If you want to share the data to make the error reproducible, that might also help us troubleshoot.
-k
I can save the values of phi if that would be helpful. Let me know and I can send it to you via email, or updload to a github repo. The phi I'm using does not include any NA values and all rows sum to 1. There are several zero values (because of rounding), but I understood that wouldn't be a problem. I think that it's a problem with the distance function as written.

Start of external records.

-- ==== Sys2Proof/Laws/Settle.lean ====
section
/-!
SUPPORT. Once for all: what the end of an event does when free lines are looked at (Machine/Settle.lean).
Nothing but frames on their way out, the sending reports of offers, completed markers and a riser
that goes QUIET.
-/

namespace Sys2Proof.Machine

/-! ## Records -/

theorem Offer.MayBeSent.trans {a b c : Offer} (h : a.MayBeSent b) (g : b.MayBeSent c) :
    a.MayBeSent c := by
  rcases h with rfl | ⟨hq, t, rfl⟩
  · exact g
  · rcases g with rfl | ⟨gq, _⟩
    · exact .inr ⟨hq, t, rfl⟩
    · cases gq

theorem Call.SameButSending.refl (c : Call) : c.SameButSending c :=
  ⟨rfl, List.forall₂_same.mpr fun _ _ => .inl rfl⟩

theorem Call.SameButSending.trans {a b c : Call} (h : a.SameButSending b)
    (g : b.SameButSending c) : a.SameButSending c := by
  refine ⟨by rw [g.1, h.1], ?_⟩
  have hl := h.2
  have gl := g.2
  generalize a.offers = x at hl
  generalize b.offers = y at hl gl
  generalize c.offers = z at gl
  induction hl generalizing z with
  | nil => exact gl
  | cons h1 _ ih =>
    cases gl with
    | cons g1 gl => exact .cons (h1.trans g1) (ih _ gl)

theorem Slot.SameButSending.refl (x : Slot) : x.SameButSending x := by
  refine ⟨rfl, rfl, ?_⟩
  cases x.call with
  | none => trivial
  | some c => exact .refl c

theorem Slot.SameButSending.trans {x y z : Slot} (h : x.SameButSending y) (g : y.SameButSending z) :
    x.SameButSending z := by
  obtain ⟨h1, h2, h3⟩ := h
  obtain ⟨g1, g2, g3⟩ := g
  refine ⟨g1.trans h1, g2.trans h2, ?_⟩
  cases hx : x.call <;> cases hy : y.call <;> cases hz : z.call <;> simp_all
  exact Call.SameButSending.trans h3 g3

theorem Riser.SameLine.refl (x : Riser) : x.SameLine x := ⟨rfl, rfl, rfl, rfl⟩

theorem Riser.SameOrQuiet.refl (x : Riser) : x.SameOrQuiet x := .inl ⟨rfl, rfl, rfl, rfl⟩

theorem RiserSettled.refl (x : Riser) : RiserSettled x x :=
  ⟨⟨rfl, rfl, rfl, rfl, rfl, rfl, rfl⟩, rfl, rfl, rfl, rfl, .inl (.refl x), .refl x⟩

theorem PortSettled.refl (p : Port) : PortSettled p p :=
  ⟨⟨rfl, rfl, rfl, rfl⟩, rfl, rfl, fun _ h => h, fun _ h => h⟩

theorem Settled.refl (s : State) : Settled s s :=
  ⟨rfl, rfl, rfl, rfl, rfl, rfl, rfl, rfl, rfl, rfl, rfl, rfl, rfl, rfl, List.prefix_refl _, rfl,
    fun _ => .refl _, fun _ => .refl _, fun _ => .refl _⟩

/-- R78: whatever a free line is given, it is not free after it. -/
theorem RiserServed.busy {x y : Riser} (h : RiserServed x y) : y.tx ≠ none := by
  rcases h.sent with ⟨_, _, _, h, _⟩ | ⟨_, _, _, _, h, _⟩ | ⟨_, _, _, _, _, h, _⟩ <;> simp [h]

/-- A request that is outstanding stays so when free lines are looked at. -/
theorem RiserSettled.outstanding {x y : Riser} (h : RiserSettled x y) :
    x.outstanding <+: y.outstanding := by
  rcases h.line with h | h
  · rw [h.2.1]
  · rcases h.sent with ⟨_, _, _, _, _, h, _⟩ | ⟨_, _, _, _, _, h, _⟩ | ⟨_, _, _, _, _, _, _, _, h⟩ <;>
      rw [h]
    exact List.prefix_append _ _

/-- A line that is not free, or not the line of an ACTIVE riser, is given nothing. -/
theorem RiserSettled.sameLine {x y : Riser} (h : RiserSettled x y)
    (hx : x.link ≠ .active ∨ x.tx ≠ none ∨ x.receiving ≠ none) : x.SameLine y := by
  rcases h.line with h | h
  · exact h
  · rcases hx with hx | hx | hx
    · exact absurd h.active hx
    · exact absurd h.free.1 hx
    · exact absurd h.free.2 hx

theorem RiserServed.of_sameLine {x y z : Riser} (h : RiserSettled x y) (e : x.SameLine y)
    (g : RiserServed y z) : RiserServed x z := by
  obtain ⟨e1, e2, e3, e4⟩ := e
  obtain ⟨ga, ⟨gt, gr⟩, gs⟩ := g
  refine ⟨?_, ⟨e1 ▸ gt, h.receiving ▸ gr⟩, ?_⟩
  · rcases h.link with h | h
    · exact h.1 ▸ ga
    · exact h.1
  · rw [e2, e3, e4] at gs
    have ef : y.frameOf = x.frameOf := by
      funext tag
      unfold Riser.frameOf
      rw [e2]
    have en : y.nextFrame = x.nextFrame := by
      unfold Riser.nextFrame
      rw [h.frames, e2]
    rw [ef, en] at gs
    exact gs

theorem RiserServed.and_sameLine {x y z : Riser} (h : RiserServed x y) (e : y.SameLine z) :
    RiserServed x z := by
  obtain ⟨e1, e2, e3, e4⟩ := e
  refine ⟨h.active, h.free, ?_⟩
  rw [e1, e2, e3, e4]
  exact h.sent

theorem RiserSettled.trans {x y z : Riser} (h : RiserSettled x y) (g : RiserSettled y z) :
    RiserSettled x z := by
  have hl : x.SameLine z ∨ RiserServed x z := by
    rcases h.line with hs | hs <;> rcases g.line with gs | gs
    · exact .inl ⟨gs.1.trans hs.1, gs.2.1.trans hs.2.1, gs.2.2.1.trans hs.2.2.1,
        gs.2.2.2.trans hs.2.2.2⟩
    · exact .inr (.of_sameLine h hs gs)
    · exact .inr (hs.and_sameLine gs)
    · exact absurd gs.free.1 hs.busy
  have hq : x.SameOrQuiet z := by
    rcases h.link with hs | hs <;> rcases g.link with gs | gs
    · exact .inl ⟨gs.1.trans hs.1, gs.2.1.trans hs.2.1, gs.2.2.1.trans hs.2.2.1,
        gs.2.2.2.trans hs.2.2.2⟩
    · obtain ⟨g1, g2, g3, g4, g5, g6⟩ := gs
      refine .inr ⟨hs.1 ▸ g1, hs.2.2.2 ▸ g2, h.settings.2.2.1 ▸ g3, h.frames ▸ g4, ?_, g6⟩
      have ho := h.outstanding
      rw [g5] at ho
      exact List.prefix_nil.mp ho
    · obtain ⟨h1, h2, h3, h4, h5, h6, h7⟩ := hs
      obtain ⟨g1, g2, g3, g4⟩ := gs
      exact .inr ⟨h1, h2, h3, h4, h5, g1.trans h6, g2.trans h7.1, g3.trans h7.2.1,
        g4.trans h7.2.2⟩
    · have e := hs.2.2.2.2.2.1.symm.trans gs.1
      cases e
  obtain ⟨⟨a1, a2, a3, a4, a5, a6, a7⟩, h2, h3, h4, h5, _, _⟩ := h
  obtain ⟨⟨b1, b2, b3, b4, b5, b6, b7⟩, g2, g3, g4, g5, _, _⟩ := g
  exact ⟨⟨b1.trans a1, b2.trans a2, b3.trans a3, b4.trans a4, b5.trans a5, b6.trans a6,
    b7.trans a7⟩, g2.trans h2, g3.trans h3, g4.trans h4, g5.trans h5, hl, hq⟩

theorem PortSettled.trans {p q r : Port} (h : PortSettled p q) (g : PortSettled q r) :
    PortSettled p r := by
  obtain ⟨⟨a1, a2, a3, a4⟩, h2, h3, h4, h5⟩ := h
  obtain ⟨⟨b1, b2, b3, b4⟩, g2, g3, g4, g5⟩ := g
  exact ⟨⟨b1.trans a1, b2.trans a2, b3.trans a3, b4.trans a4⟩, g2.trans h2, g3.trans h3,
    fun d k => g4 d (h4 d k), fun l k => g5 l (h5 l k)⟩

theorem Settled.trans {s t u : State} (h : Settled s t) (g : Settled t u) : Settled s u where
  pending := g.pending.trans h.pending
  clock := g.clock.trans h.clock
  resetHeld := g.resetHeld.trans h.resetHeld
  dir := g.dir.trans h.dir
  psw := g.psw.trans h.psw
  locks := g.locks.trans h.locks
  times := g.times.trans h.times
  intercept := g.intercept.trans h.intercept
  routes := g.routes.trans h.routes
  lost := g.lost.trans h.lost
  rx := g.rx.trans h.rx
  rxDeadline := g.rxDeadline.trans h.rxDeadline
  buffer := g.buffer.trans h.buffer
  startDue := g.startDue.trans h.startDue
  replies := h.replies.trans g.replies
  notices := g.notices.trans h.notices
  slots i := (h.slots i).trans (g.slots i)
  ports p := (h.ports p).trans (g.ports p)
  risers r := (h.risers r).trans (g.risers r)

/-! ## One riser -/

/-- A change of one riser record alone. -/
theorem modifyRiser_settled (s : State) (r : RiserIx) (f : Riser → Riser)
    (h : RiserSettled (s.riser r) (f (s.riser r))) : Settled s (s.modifyRiser r f) := by
  refine ⟨rfl, rfl, rfl, rfl, rfl, rfl, rfl, rfl, rfl, rfl, rfl, rfl, rfl, rfl,
    List.prefix_refl _, rfl, fun _ => .refl _, fun _ => .refl _, fun x => ?_⟩
  rw [State.riser_modifyRiser]
  split
  · next e => subst e; exact h
  · exact .refl _

theorem markSending_entries (p : QueueEntry → Bool) (q : List QueueItem) {e : QueueEntry}
    {q' : List QueueItem} (h : markSending p q = some (e, q')) :
    q'.map (fun i => i.entry) = q.map fun i => i.entry := by
  induction q generalizing e q' with
  | nil => simp [markSending] at h
  | cons i q ih =>
    unfold markSending at h
    split at h
    · simp only [Option.some.injEq, Prod.mk.injEq] at h
      rw [← h.2]; rfl
    · split at h
      · cases h
      · next e1 q1 heq =>
        simp only [Option.some.injEq, Prod.mk.injEq] at h
        obtain ⟨rfl, rfl⟩ := h
        rw [List.map_cons, List.map_cons, ih heq]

jsPCA2<- function (phi) { jensenShannon2 <- function(x, y) { m <- 0.5 * (x + y) 0.5 * sum(x * log(x/m)) + 0.5 * sum(y * log(y/m)) } dist.mat <- proxy::dist(x = phi, method = 'Jaccard') return(dist.mat) pca.fit <- stats::cmdscale(dist.mat, k = 2) data.frame(x = pca.fit[, 1], y = pca.fit[, 2]) }
As you can see, I edited the jsPCA function and using another distance metric (chosen at random) does not return NaN.
I've also spotted a question on SO that looks like someone is experiencing a similar problem.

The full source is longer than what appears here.